Posted in Class | Comments (12)
You must be logged in to post a comment.
April 2nd, 2012 at 10:10 am
On page 446, you refer to results being given in terms of “deviance”, but never really explain the interpretation of deviance as a term. What exactly are “null deviance” and “residual deviance”?
April 2nd, 2012 at 6:10 pm
Despite 14.1.1, I’m still unclear on the interpretation of log odds coefficients (“we must pick a particular probability p and conclude
that a unit increase in x is associated with an increase from p to expit…”)
April 2nd, 2012 at 10:07 pm
In 14.2.2 you mention how it is helpful to have good starting values and reparameterize in solving nonlinear least squares problems- can this always be done or are there often cases that don’t have intuitive starting points and can’t easily be reparameterized?
April 2nd, 2012 at 10:20 pm
Can you give some very broad guidelines for choosing starting values for nonlinear least-squares problems?
April 2nd, 2012 at 10:50 pm
As I was reading I was wondering about reparameterization, so I’m glad that was the last section. How much does the initial value of the parameters affect the iterative procedure? How often will it not converge to a desired answer?
April 3rd, 2012 at 1:37 am
Is there any situation in which the GLM link function would not be in the exponential family?

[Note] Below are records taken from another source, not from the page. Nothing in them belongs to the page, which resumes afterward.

/-- A directory entry read out (R218): its state, the agents of a precise list, the groups of a coarse vector, and PCAUSE. -/
structure DirEntry where
  state : DirState
  coarse : Bool
  agents : List Nat
  groups : List Nat
  cause : Nat
  deriving DecidableEq, Repr

/-- An entry with no copy. -/
def dirI : DirEntry := ⟨.i, false, [], [], 0⟩
/-- An entry owned by an agent. -/
def dirO (a : Nat) : DirEntry := ⟨.o, false, [a], [], 0⟩
/-- An entry whose data is lost. -/
def dirP (cause : Nat) : DirEntry := ⟨.p, false, [], [], cause⟩

/-- A directory entry from its word. -/
def dirDecode (w : Word) : DirEntry :=
  let st := match w.field 2 0 with
    | 1 => DirState.s
    | 2 => DirState.o
    | 3 => DirState.t
    | 4 => DirState.p
    | _ => DirState.i
  let coarse := decide (w.field 3 3 = 1)
  ⟨st, coarse, if coarse then [] else (List.range (min 4 (w.field 6 4))).map fun j => w.field (17 + 11 * j) (7 + 11 * j),
    if coarse then (List.range 44).filter fun k => w.field (7 + k) (7 + k) = 1 else [], w.field 53 51⟩

/-- The word of a directory entry (R218). -/
def dirEncode (e : DirEntry) : Word :=
  let st := match e.state with
    | .i => 0
    | .s => 1
    | .o => 2
    | .t => 3
    | .p => 4
  let shr := if e.coarse then (e.groups.map fun k => 2 ^ (7 + k)).sum
    else ((e.agents.take 4).mapIdx fun j a => a % 2048 * 2 ^ (7 + 11 * j)).sum
  word (st + bit e.coarse * 8 + (if e.coarse then 0 else min 4 e.agents.length) * 16 + shr + e.cause % 8 * 2 ^ 51)

/-- An agent's group (R218). -/
def groupOf (a : Nat) : Nat := a / 47

/-- A sharer added to an entry: a fifth turns a precise list coarse (R219). -/
def addSharer (e : DirEntry) (a : Nat) : DirEntry :=
  if e.coarse then { e with state := .s, groups := if e.groups.contains (groupOf a) then e.groups else e.groups ++ [groupOf a] }
  else if e.agents.contains a then { e with state := .s }
  else if e.agents.length < 4 then { e with state := .s, agents := e.agents ++ [a] }
  else ⟨.s, true, [], ((e.agents ++ [a]).map groupOf).dedup, 0⟩

/-- The addition turns the entry coarse. -/
def turnsCoarse (e : DirEntry) (a : Nat) : Bool := !e.coarse && !e.agents.contains a && decide (4 ≤ e.agents.length)

/-- Agents removed from an entry (R219): an S list that empties leaves the line in I; coarse bits stay. -/
def dropAgents (e : DirEntry) (gone : List Nat) : DirEntry :=
  let l := e.agents.filter fun a => !gone.contains a
  match e.state with
  | .s => if e.coarse then e else if l.isEmpty then dirI else { e with agents := l }
  | .o => if l.isEmpty then dirI else e
  | _ => e

/-- The admitted agents an entry names: its list, or every admitted agent of its groups (R227). -/
def State.sharers (s : State) (e : DirEntry) : List Nat :=
  if e.coarse then e.groups.flatMap fun k => ((List.range 47).map (47 * k + ·)).filter fun a => decide (a < 2048) && s.flag HRT_AGENT.VALID a
  else e.agents

/-! ### The directory cache (R220) -/

/-- The set of a directory block in a slice's cache. -/
def dirSet (n addr : Nat) : Nat := 4096 * n + addr / 64 % 4096

/-- The blocks of a set, most recently used first. -/
def State.dirBlocks (s : State) (k : Nat) : List DirBlock := Tbl.rd (fun _ => []) s.dirCache k

/-- The blocks of a set replaced. -/
def State.setDirBlocks (s : State) (k : Nat) (l : List DirBlock) : State := { s with dirCache := Tbl.wr (fun _ => []) s.dirCache k l }

/-- The line with an entry at an HBM address is in T. -/
def State.inT (s : State) (addr : Nat) : Bool := s.txns.any fun t => s.dirAddr (t.req.poa / 64) = some addr

/-- A block may be evicted: it holds no entry in T. -/
def State.evictable (s : State) (b : DirBlock) : Bool := (List.range 8).all fun j => !s.inT (64 * b.addr + 8 * j)

/-- A block written back to HBM where it changed. -/
def State.writeBack (s : State) (b : DirBlock) : State :=
  if b.dirty then ((List.range 8).foldl (fun t j => t.setHbm64 (64 * b.addr + 8 * j) (b.entries.getD j 0)) s).hbmCount (64 * b.addr) true else s

/-- A block read from HBM into the cache, in place of the least recently used of sixteen that holds no entry in T (R220). -/
def State.dirFill (s : State) (n addr : Nat) : State :=
  let k := dirSet n addr
  let l := s.dirBlocks k
  let a := addr / 64
  if l.any fun b => b.addr = a then s
  else
    let new : DirBlock := ⟨a, (List.range 8).map fun j => s.hbm64 (64 * a + 8 * j), false⟩
    let s := (((s.count HRT_CNT0.DC_MISS n).tally 0x202 (n / 4) (n % 4) n).fixed 74 (n / 4)).hbmCount (64 * a) false
    if l.length < 16 then s.setDirBlocks k (new :: l)
    else match l.reverse.find? s.evictable with
      | some b => (s.writeBack b).setDirBlocks k (new :: l.erase b)
      | none => s.setDirBlocks k (new :: l)

/-- A directory access (R220): a hit is counted, a miss filled; the block becomes the most recently used. -/
def State.dirTouch (s : State) (n addr : Nat) : State :=
  let k := dirSet n addr
  match (s.dirBlocks k).find? fun b => b.addr = addr / 64 with
  | some b => (((s.count HRT_CNT0.DC_HIT n).tally 0x201 (n / 4) (n % 4) n).fixed 73 (n / 4)).setDirBlocks k (b :: (s.dirBlocks k).erase b)
  | none => s.dirFill n addr

/-- The entry at an HBM address as the cache or HBM holds it. -/
def State.dirWord (s : State) (n addr : Nat) : Word :=
  match (s.dirBlocks (dirSet n addr)).find? fun b => b.addr = addr / 64 with
  | some b => b.entries.getD (addr / 8 % 8) 0
  | none => s.hbm64 addr

/-- The ECC condition that a read of an entry meets in HBM; none where the block is cached (R234). -/
def State.dirEcc (s : State) (n addr : Nat) : Nat :=
  if (s.dirBlocks (dirSet n addr)).any fun b => b.addr = addr / 64 then 0 else Tbl.rd (fun _ => 0) s.hbmEcc (addr / 64)

/-- An entry written: in its cached block, else in HBM. -/
def State.setDir (s : State) (n addr : Nat) (w : Word) : State :=
  let k := dirSet n addr
  if (s.dirBlocks k).any fun b => b.addr = addr / 64 then
    s.setDirBlocks k ((s.dirBlocks k).map fun b => if b.addr = addr / 64 then { b with entries := b.entries.set (addr / 8 % 8) w, dirty := true } else b)
  else s.setHbm64 addr w

/-- An entry written through to HBM as well (R387). -/
def State.setDirThrough (s : State) (n addr : Nat) (w : Word) : State := ((s.setDir n addr w).setHbm64 addr w).hbmCount addr true

/-- A change adds a holder or enters P (R387): a new sharer or group, a new owner, P. -/
def addsHolder (old new : DirEntry) : Bool :=
  (new.state = .p && old.state ≠ .p) || (new.state = .o && old.state ≠ .o) ||
    (new.agents.any fun a => !old.agents.contains a) || (new.groups.any fun k => !old.groups.contains k)

/-- An entry updated: written through where R387 asks for it. -/
def State.updDir (s : State) (n addr : Nat) (new : DirEntry) : State :=
  if addsHolder (dirDecode (s.dirWord n addr)) new then s.setDirThrough n addr (dirEncode new) else s.setDir n addr (dirEncode new)

/-! ### Transactions -/

/-- The transaction of a line. -/
def State.txn (s : State) (line : Nat) : Option Txn := s.txns.find? fun t => t.req.poa / 64 = line

/-- A transaction replaced. -/
def State.setTxn (s : State) (line : Nat) (x : Txn) : State :=
  { s with txns := s.txns.map fun t => if t.req.poa / 64 = line then x else t }

/-- TRK_USED of a slice. -/
def State.showTrackers (s : State) (n : Nat) : State := s.set HRT_SLICE_STAT.TRK_USED n (s.txns.filter fun t => t.slice = n).length

/-- A transaction that has not started. -/
def newTxn (n : Nat) (q : HomeReq) (wait : List HomeReq) : Txn := ⟨n, q, 0, false, [], .none, none, 0, 0, false, wait⟩

/-- A slice event 160 + 4n + k. -/
def sliceEvent (n k : Nat) : Nat := 160 + 4 * n + k

/-- PROTO_ERR or LATE_RSP counted, event 160 + 4n + 1 (R228, R235). -/
def State.protoErr (s : State) (n : Nat) (F : Fld) (line : Nat) : State := (s.count F n).cause (sliceEvent n 1) 0 line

April 3rd, 2012 at 1:51 am
Why is the condition of independence between variables so important for regression?
April 3rd, 2012 at 6:46 am
I think it may be better to give an example showing in the picture if the data follow other distribution, using the ordinary linear model may result in a big departure.
April 3rd, 2012 at 8:07 am
Could you go over more in class the method for calculating the Poisson regression?
Also, why is the typical link function for Poisson regression the log function?
April 3rd, 2012 at 8:09 am
What is it about the link functions that make them typically concave which makes loglikelihood maximization easy?
April 3rd, 2012 at 8:22 am
In modern regression models, the representation of noise or the error term isn’t explicitly stated as it is in linear regression models. To be clear, is this implied status of the error term in modern regression models so that the noise may take on other, nonlinear relationships to the deterministic parts of the models?
April 3rd, 2012 at 8:24 am
Could you explain a bit more about the concept of deviance and null deviance to get a more intuitive understanding of these measures?